• BRIEF
Up to and including the line that contains "match e with", reproduce every line exactly, beginning with the first line below.

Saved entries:
-- ==== Sys2Proof/Machine/MailDesk.lean ====
section
/-!
DEFINITION. The due-date computation and the Mail Desk: labels, alarms, closes, dispatches and manifests
(R162 to R165, chapter 6).
-/

namespace Sys2Proof.Machine

/-! ## Due dates (R162, R164) -/

/-- A field of ANY matches every value (R162). -/
def matchesAny (field : Option Nat) (x : Nat) : Bool :=
  match field with
  | none => true
  | some y => decide (y = x)

/-- A used entry matches a date in all three fields (R162). -/
def ClosedDay.closes (e : ClosedDay) (day : Nat) : Bool :=
  let d := dateOf day
  matchesAny e.month d.2.1 && matchesAny e.day d.2.2 && matchesAny e.weekday (Machine.weekday day)

/-- A date is closed when some used entry matches it (R162). -/
def Calendar.closed (c : Calendar) (day : Nat) : Bool :=
  c.closedDays.any (fun e =>
    match e with
    | some e => e.closes day
    | none => false)

/-- Step over closed days, at most `fuel` of them and never past the last date (R164, step 3). -/
def stepDue (closed : Nat → Bool) (day fuel : Nat) : Nat :=
  match fuel with
  | 0 => day
  | fuel + 1 => if closed day && decide (day < Config.lastDay) then stepDue closed (day + 1) fuel else day

/-- The due date of a loan dispatched on a day (R164). -/
def State.dueDate (s : State) (isSet : Bool) (dispatch : Nat) : Nat :=
  let first := dispatch + (if isSet then s.link.settings.setDays else s.link.settings.cartDays)
  if Config.lastDay < first then Config.lastDay else stepDue s.calendar.closed first Config.stepMax

/-! ## Closes (R123, R124, R128) -/

def ItemState.isLabelled (st : ItemState) : Bool :=
  match st with
  | .labelled _ _ => true
  | _ => false

/-- The LABELLED items, in tray order (R124). -/
def State.labelled (s : State) : List Nat :=
  (s.mail.tray.filter (fun i => i.state.isLabelled)).map (·.number)

/-- A close begins with its selection, or ends at once with PICKUP_EMPTY (R124). -/
def State.closeBegin (s : State) : State :=
  if s.labelled.isEmpty then s.raise .pickupEmpty
  else
    s.setMail { s.mail with
      close := some { selection := s.labelled, date := s.today, time := s.now, anySet := false } }

/-- A close call: held behind a roll, waiting behind a close, or begun (R123). -/
def State.closeCall (s : State) : State :=
  if s.rolling then s.setMail { s.mail with heldClose := true }
  else if s.mail.close.isSome then s.setMail { s.mail with waitingClose := true }
  else s.closeBegin

/-- A manifest joins the store as newest; the oldest of 4 leaves first (R129). -/
def storeManifest (l : List Manifest) (m : Manifest) : List Manifest :=
  l.drop (l.length + 1 - Config.manifestMax) ++ [m]

/-- The open batch becomes a stored manifest and BATCH_CLOSED is raised (R128, R132). -/
def State.storeBatch (s : State) (m : Manifest) : State :=
  (s.setMail { s.mail with manifests := storeManifest s.mail.manifests m, openBatch := none }).raise .batchClosed

/-- A waiting close is taken when a close ends: it begins, or is held behind a roll. On the last date no
close begins (R123, R165; log entry 22). -/
def State.takeWaiting (s : State) : State :=
  if s.mail.waitingClose then
    let s := s.setMail { s.mail with waitingClose := false }
    if s.rolling then s.setMail { s.mail with heldClose := true }
    else if s.today = Config.lastDay then s
    else s.closeBegin
  else s

/-- The close ends: its manifest stored and its sweep run, or PICKUP_EMPTY (R128). -/
def State.closeEnd (s : State) (c : Close) : State :=
  let s := s.setMail { s.mail with close := none }
  let s := match s.mail.openBatch with
    | some m =>
      let s := s.storeBatch m
      if c.anySet then s.sweep (s.titlesWhere shelfAndQueue) else s
    | none => s.raise .pickupEmpty
  s.takeWaiting

/-! ## Dispatches (R125 to R127) -/

/-- The batch number the next close takes (R124). -/
def Mail.nextBatch (m : Mail) : Nat := if Config.numberMax ≤ m.lastBatch then 1 else m.lastBatch + 1

/-- The first dispatch opens the open batch with the next number; each appends its entry (R124, R125). -/
def State.appendEntry (s : State) (c : Close) (e : ManifestEntry) : State :=
  match s.mail.openBatch with
  | some m => s.setMail { s.mail with openBatch := some { m with entries := m.entries ++ [e] } }
  | none =>
    s.setMail { s.mail with
      openBatch := some { number := s.mail.nextBatch, date := c.date, time := c.time, entries := [e] },
      lastBatch := s.mail.nextBatch }

/-- Dispatched titles join the read history in order, and the service date is the close's (R125, R126). -/
def State.recordService (s : State) (k : Nat) (catalogues : List Nat) (date : Nat) : State :=
  s.onPatron k (fun r =>
    { r with history := catalogues.foldl historyAdd r.history, lastService := some date })

/-- A slot in DONE whose item is dispatched records it and drops its numbers (R102). -/
def State.recordDispatch (s : State) (item n : Nat) : State :=
  let sl := s.slot n
  if sl.state = .done ∧ sl.doneItem.map (·.2) = some item then
    s.setSlot n { sl with doneItem := none, dispatched := true }
  else s

/-- The catalogue numbers of a plan's placements, in placement order. -/
def State.planCatalogues (s : State) (plan : Nat) : List Nat :=
  match s.plan plan with
  | some p => p.placements.map (fun q => s.catalogue q.title)
  | none => []

/-- A CARTRIDGE item becomes a loan (R125). -/
def State.dispatchCartridge (s : State) (c : Close) (i : Item) (plan serial id : Nat) : State :=
  let cats := s.planCatalogues plan
  let number := s.patronNumber i.patron
  let s := s.setLoan id
    { kind := .cartridge serial cats, patron := i.patron, overdue := false, dispatch := c.date,
      due := s.dueDate false c.date, stage := 0 }
  let s := s.removeEntries i.patron (fun e => decide (e.state = .planned plan))
  let s := s.recordService i.patron cats c.date
  let s := (s.erasePlan plan).noteTrigger
  let s := slotNumbers.foldl (fun s n => s.recordDispatch i.number n) (s.removeItem i.number)
  s.appendEntry c { item := i.number, patronNumber := number, what := .inl serial, loan := id }

/-- The volumes per set of a title. -/
def State.volumesOf (s : State) (t : Nat) : Nat :=
  match s.title t with
  | some r => r.volumes
  | none => 0

/-- A SET item becomes a loan (R126). -/
def State.dispatchSet (s : State) (c : Close) (i : Item) (t copy id : Nat) : State :=
  let number := s.patronNumber i.patron
  let cat := s.catalogue t
  let s := s.setLoan id
    { kind := .set t copy (s.volumesOf t) [], patron := i.patron, overdue := false, dispatch := c.date,
      due := s.dueDate true c.date, stage := 0 }
  let s := s.moveCopy t copy (.loan id)
  let s := s.removeEntries i.patron (fun e => decide (e.state = .allocated i.number copy))
  let s := s.recordService i.patron [cat] c.date
  let s := s.removeItem i.number
  let s := s.setMail { s.mail with close := s.mail.close.map (fun c => { c with anySet := true }) }
  s.appendEntry c { item := i.number, patronNumber := number, what := .inr (cat, copy), loan := id }

/-- After a dispatch the close ends if its selection is done (R128). -/
def State.afterDispatch (s : State) : State :=
  match s.mail.close with
  | some c => if c.selection.isEmpty then s.closeEnd c else s
  | none => s

/-- The item a close takes next (R124). -/
def State.nextDispatch (s : State) : Option (Close × Option Item) :=
  match s.mail.close with
  | none => none
  | some c =>
    match c.selection with
    | [] => some (c, none)
    | n :: _ => some (c, s.item n)

/-- The close takes its next item where it is a CARTRIDGE, or ends when every item left has been
withdrawn (R125, R127; log entry 21). -/
def State.stepCartridge (s : State) : State :=
  match s.nextDispatch with
  | none => s
  | some (c, none) => s.closeEnd c
  | some (c, some i) =>
    match i.kind, s.records.loans.free Config.loanMax with
    | .cartridge plan serial, some id => (s.dispatchCartridge c i plan serial id).afterDispatch
    | _, _ => s

/-- The close takes its next item where it is a SET, or ends (R126, R127; log entry 21). -/
def State.stepSet (s : State) : State :=
  match s.nextDispatch with
  | none => s
  | some (c, none) => s.closeEnd c
  | some (c, some i) =>
    match i.kind, s.records.loans.free Config.loanMax with
    | .set t copy, some id => (s.dispatchSet c i t copy id).afterDispatch
    | _, _ => s

/-- DISPATCH_CARTRIDGE_ITEM. -/
def execDispatchCartridgeItem (s : State) : Answer :=
  if s.run = .running then .next s.stepCartridge.takeTrigger else .next s

/-- DISPATCH_SET_ITEM. -/
def execDispatchSetItem (s : State) : Answer :=
  if s.run = .running then .next s.stepSet.takeTrigger else .next s

/-! ## SHELF PULLED and MAIL LABEL (R118, R119, R197) -/

/-- The state of a tray item is changed. -/
def State.setItemState (s : State) (n : Nat) (st : ItemState) : State :=
  s.setMail { s.mail with
    tray := s.mail.tray.map (fun i => if i.number = n then { i with state := st } else i) }

/-- SHELF PULLED (R118). -/
def answerShelfPulled (item : Nat) (s : State) : Reply × State :=
  if item = 0 then refuse s .range
  else
    match s.item item with
    | none => refuse s .noRecord
    | some i =>
      match i.kind, i.state with
      | .set t c, .awaitingPull =>
        accept (s.setItemState item .awaitingLabel)
          (u16 item ++ u32 (s.patronNumber i.patron) ++ u32 (s.catalogue t) ++ u8 c)
      | _, _ => refuse s .state

/-- SHELF_PULLED. -/
def execShelfPulled (tag item : Nat) (s : State) : Answer :=
  .next (s.serve 0x50 tag (u16 item) (answerShelfPulled item))

/-- The patron's address key; 0 for a FREE record. -/
def State.addressKey (s : State) (k : Nat) : Nat :=
  match s.patron k with
  | some r => r.key
  | none => 0

/-- The label record of an item with a label time (10.8, R197). -/
def State.label (s : State) (i : Item) (date : Nat) (time : TimeOfDay) : List Byte :=
  let head := u16 i.number ++ u8 (if i.kind.isSet then 1 else 0) ++ u32 (s.patronNumber i.patron) ++
    u16 (s.addressKey i.patron) ++ u16 s.link.settings.centreKey ++ dateField date ++ timeField time
  match i.kind with
  | .cartridge plan serial =>
    head ++ u32 serial ++ u8 (s.planCatalogues plan).length ++ (s.planCatalogues plan).flatMap u32
  | .set t c => head ++ u32 (s.catalogue t) ++ u8 c ++ u8 (s.volumesOf t)

/-- The item a MAIL LABEL names: its number, or the oldest AWAITING_LABEL for 0 (R119). -/
def State.labelItem (s : State) (item : Nat) : Option Item :=
  if item = 0 then s.mail.tray.find? (fun i => decide (i.state = .awaitingLabel)) else s.item item

/-- MAIL LABEL (R119). -/
def answerMailLabel (item : Nat) (s : State) : Reply × State :=
  match s.labelItem item with
  | none => refuse s .noRecord
  | some i =>
    match i.state with
    | .awaitingPull => refuse s .state
    | .awaitingLabel =>
      accept (s.setItemState i.number (.labelled s.today s.now)) (s.label i s.today s.now)
    | .labelled date time => accept s (s.label i date time)

/-- MAIL_LABEL. -/
def execMailLabel (tag item : Nat) (s : State) : Answer :=
  .next (s.serve 0x51 tag (u16 item) (answerMailLabel item))

/-! ## TRAY LIST and MANIFEST GET (R130, R131) -/

/-- Plan and serial, or title, catalogue number and copy, of an item (R131). -/
def State.itemKindFields (s : State) (k : ItemKind) : List Byte :=
  match k with
  | .cartridge plan serial => u16 plan ++ u32 serial ++ u16 0 ++ u32 0 ++ u8 0
  | .set t c => u16 0 ++ u32 0 ++ u16 t ++ u32 (s.catalogue t) ++ u8 c

/-- The label time of a LABELLED item, absent otherwise (R131). -/
def ItemState.labelTime (st : ItemState) : List Byte :=
  match st with
  | .labelled date time => dateField date ++ timeField time
  | _ => u32 0 ++ timeField midnight

/-- One item of TRAY LIST (R131). -/
def State.trayLine (s : State) (i : Item) : List Byte :=
  u16 i.number ++ u8 (if i.kind.isSet then 1 else 0) ++ u8 i.state.code ++ u16 i.patron ++
    u32 (s.patronNumber i.patron) ++ s.itemKindFields i.kind ++ i.state.labelTime

/-- Items in a state, by its code. -/
def State.itemsIn (s : State) (code : Nat) : Nat := s.mail.tray.countP (fun i => decide (i.state.code = code))

/-- Selected items of the close not yet dispatched (R131). One that was withdrawn counts no more from its
withdrawal on, though its step is still to be passed over (R127; log entry 43). -/
def Mail.left (m : Mail) : Nat :=
  match m.close with
  | some c => c.selection.length
  | none => 0

/-- TRAY LIST's fields (R131). -/
def State.trayFields (s : State) : List Byte :=
  listField s.trayLine s.mail.tray ++ u8 (s.mail.tray.length - s.setItems) ++ u8 s.setItems ++
    u8 (s.itemsIn 0) ++ u8 (s.itemsIn 1) ++ u8 (s.itemsIn 2) ++ flagByte s.mail.close.isSome ++
    u8 s.mail.left ++ flagByte s.mail.heldClose ++ flagByte s.mail.waitingClose

/-- TRAY_LIST. -/
def execTrayList (tag : Nat) (s : State) : Answer :=
  .next (s.serve 0x52 tag [] (fun s => accept s s.trayFields))

/-- One entry of a manifest: kind, item, patron number, serial, catalogue number, copy and loan id, those of the
other kind 0, as in TRAY LIST (R125, R126, R130, R194; log entry 11). -/
def ManifestEntry.line (e : ManifestEntry) : List Byte :=
  match e.what with
  | .inl serial =>
    u8 0 ++ u16 e.item ++ u32 e.patronNumber ++ u32 serial ++ u32 0 ++ u8 0 ++ u16 e.loan
  | .inr (cat, copy) =>
    u8 1 ++ u16 e.item ++ u32 e.patronNumber ++ u32 0 ++ u32 cat ++ u8 copy ++ u16 e.loan

/-- The manifest a request names: its batch number, or the newest for 0 (R130). -/
def Mail.manifest (m : Mail) (batch : Nat) : Option Manifest :=
  if batch = 0 then m.manifests.getLast? else m.manifests.find? (fun x => decide (x.number = batch))

/-- MANIFEST GET (R130). -/
def answerManifestGet (batch : Nat) (s : State) : Reply × State :=
  match s.mail.manifest batch with
  | none => refuse s .noRecord
  | some m =>
    accept s
      (u16 m.number ++ dateField m.date ++ timeField m.time ++ u8 m.entries.length ++
        listField ManifestEntry.line m.entries ++ listField (fun x => u16 x.number) s.mail.manifests)

/-- MANIFEST_GET. -/
def execManifestGet (tag batch : Nat) (s : State) : Answer :=
  .next (s.serve 0x53 tag (u16 batch) (answerManifestGet batch))

/-! ## Pickup Alarms (R121, R122) -/

/-- An alarm as reply fields. -/
def Alarm.fields (a : Alarm) : List Byte := u8 a.weekdays.toNat ++ anyField a.hour ++ anyField a.minute

/-- The alarm a put stores: ANY kept, another hour or minute clamped, bit 7 of the set ignored (R121). -/
def alarmOf (weekdays hour minute : Nat) : Alarm :=
  { weekdays := BitVec.ofNat 7 weekdays, hour := (anyOf hour).map (clamp 0 23),
    minute := (anyOf minute).map (clamp 0 59) }

/-- ALARM PUT (R121). The reply gives the entry's number before the entry as stored (log entry 44). -/
def answerAlarmPut (entry weekdays hour minute : Nat) (s : State) : Reply × State :=
  if entry = 0 ∨ Config.alarms < entry then refuse s .range
  else
    let a := alarmOf weekdays hour minute
    accept (s.setMail { s.mail with alarms := s.mail.alarms.set (entry - 1) a }) (u8 entry ++ a.fields)

/-- ALARM_PUT. -/
def execAlarmPut (tag entry weekdays hour minute : Nat) (s : State) : Answer :=
  .next (s.serve 0x54 tag (u8 entry ++ u8 weekdays ++ u8 hour ++ u8 minute)
    (answerAlarmPut entry weekdays hour minute))

/-- ALARM_GET (R121). -/
def execAlarmGet (tag : Nat) (s : State) : Answer :=
  .next (s.serve 0x55 tag [] (fun s => accept s (listField Alarm.fields s.mail.alarms)))

/-- An alarm matches a minute: weekday in its set, hour and minute equal or ANY (R122). -/
def Alarm.fires (a : Alarm) (day hour minute : Nat) : Bool :=
  a.weekdays.getLsbD (weekday day) && matchesAny a.hour hour && matchesAny a.minute minute

end Sys2Proof.Machine
end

• ANSWER TO THE PROBLEM
-- ==== Sys2Proof/Machine/MailDesk.lean ====
section
/-!
DEFINITION. The due-date computation and the Mail Desk: labels, alarms, closes, dispatches and manifests
(R162 to R165, chapter 6).
-/

namespace Sys2Proof.Machine

/-! ## Due dates (R162, R164) -/

/-- A field of ANY matches every value (R162). -/
def matchesAny (field : Option Nat) (x : Nat) : Bool :=
  match field with
  | none => true
  | some y => decide (y = x)

/-- A used entry matches a date in all three fields (R162). -/
def ClosedDay.closes (e : ClosedDay) (day : Nat) : Bool :=
  let d := dateOf day
  matchesAny e.month d.2.1 && matchesAny e.day d.2.2 && matchesAny e.weekday (Machine.weekday day)

/-- A date is closed when some used entry matches it (R162). -/
def Calendar.closed (c : Calendar) (day : Nat) : Bool :=
  c.closedDays.any (fun e =>
    match e with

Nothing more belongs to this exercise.